Младограмматики не употребляли термина «дрейф языка», но описание механизма языковых изменений у них мало чем отличается от сепировского. Правда, американский ученый делал здесь акцент на том моменте в истори языка, который связан с его отклонением от прежнего типа. Он писал: «…язык изменяется не только постепенно… он движется неуправляемо от одного типа к другому» (там же. - С.118).
Э.Сепир, таким образом, как и последователи Н.Я.Марра в СССР, теоретически допускал возможность исторической типологии языков. Но практически эта область типологии до сих пор не получила для своего развития необходимого языкового материала.
Но не только младограмматики повлияли на Э.Сепира в области исторического языкознания. Мы находим у него в этой области также и влияние В.Гумбольдта. Так, подобно немецкому ученому, он мистифицировал возникновение языка. Он указывал: «Мы считаем возможным утверждать (очевидно, мы с В.Гумбольдтом - В.Д.), что язык возник до-рассудочно» (там же. - С.37). Возникнуть до рассудка, как мы понимаем, язык мог только чудесным образом - как Афина из головы Зевса.
Каким же образом подходил Э.Сепир к решению вопроса о культурно-эволюционной оценке того или иного языкового типа и того или иного языка в отдельности ?
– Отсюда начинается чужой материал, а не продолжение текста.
-- ==== Sys2Proof/Machine/Operands.lean ====
section
/-! DEFINITION. The operand forms of the byte classes: the fields of a raw byte, its parity, the splitter test
(30_encoding.md R70 to R75). -/

namespace Sys2Proof.Machine

/-- The number of set bits (R10). -/
def popcount {n : Nat} (v : BitVec n) : Nat :=
  (List.range n).countP fun i => v.getLsbD i

/-- Field `P` of a raw byte: bit 7 (R70). -/
def parityBit (r : Raw) : BitVec 1 :=
  r.extractLsb' 7 1

/-- Parity stripping: `v = r[6:0]` (R72). -/
def strip (r : Raw) : Val :=
  r.extractLsb' 0 7

/-- The raw byte with parity bit `p` and data bits `d` (R70). -/
def joinRaw (p : BitVec 1) (d : Val) : Raw :=
  p ++ d

/-- The parity validator's test: an even number of set bits over all 8 bits is parity-bad (R71). -/
abbrev parityBad (r : Raw) : Prop :=
  popcount r % 2 = 0

/-- The one valid raw byte of a 7-bit value: the parity bit is set when the value has an even number of set bits (R74). -/
def validRaw (v : Val) : Raw :=
  joinRaw (if popcount v % 2 = 0 then 1#1 else 0#1) v

/-- TAB or SPACE: the class SPLITTER (R75). -/
abbrev isSplitter (v : Val) : Prop :=
  v = Ascii.tab ∨ v = Ascii.sp

/-- The values that have a row of their own; every other value is OTHER (R75, R145). -/
abbrev isNamed (v : Val) : Prop :=
  v = Ascii.stx ∨ v = Ascii.etx ∨ v = Ascii.lf ∨ v = Ascii.cr ∨ isSplitter v

end Sys2Proof.Machine
end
С одной стороны, Э.Сепир совершенно правильно критиковал раннего В.Гумбольдта и А.Шляйхера за признание ими флективного типа языка за высший продукт языковой эволюции, а с другой, он заходил в этой критике чересчур далеко, что привело его в конечном счете к полному отказу от культурно-эволюционного взгляда на языковую историю. Так, с одной стороны, он развенчивал «эволюционный предрассудок», состоящий в признании флективного типа языка за «наивысшее достижение в развитии человеческой речи» (там же. - С.119). С эти нельзя не согласиться. Но все дело в том, что при решении вопроса о культурно-эволюционной оценке не того или иного типа языка, а того или иного конкретного языка Э.Сепир со сверхэволюционистской водой выплеснул и эволюционистского ребенка, поскольку он и в этом случае полностью отказался от подобной оценки. Он писал: «…если мы стремимся понять язык в его истинной сущности, мы должны очистить наш ум от предвзятых «оценок» и приучить себя взирать на языки английский и готтентотский с одинаково холодным, хотя и заинтересованным, беспристрастием» (там же. - С.120). Еще более подкупающе звучат по этому поводу такие его слова: «Поскольку дело касается языковой формы, Платон шествует с македонском свинопасом, а Конфуций - с охотящимся за черепахами дикарем из Асама» (там же. - С.194). Иначе говоря, их языки, по мнению автора этих строк, абсолютно равны.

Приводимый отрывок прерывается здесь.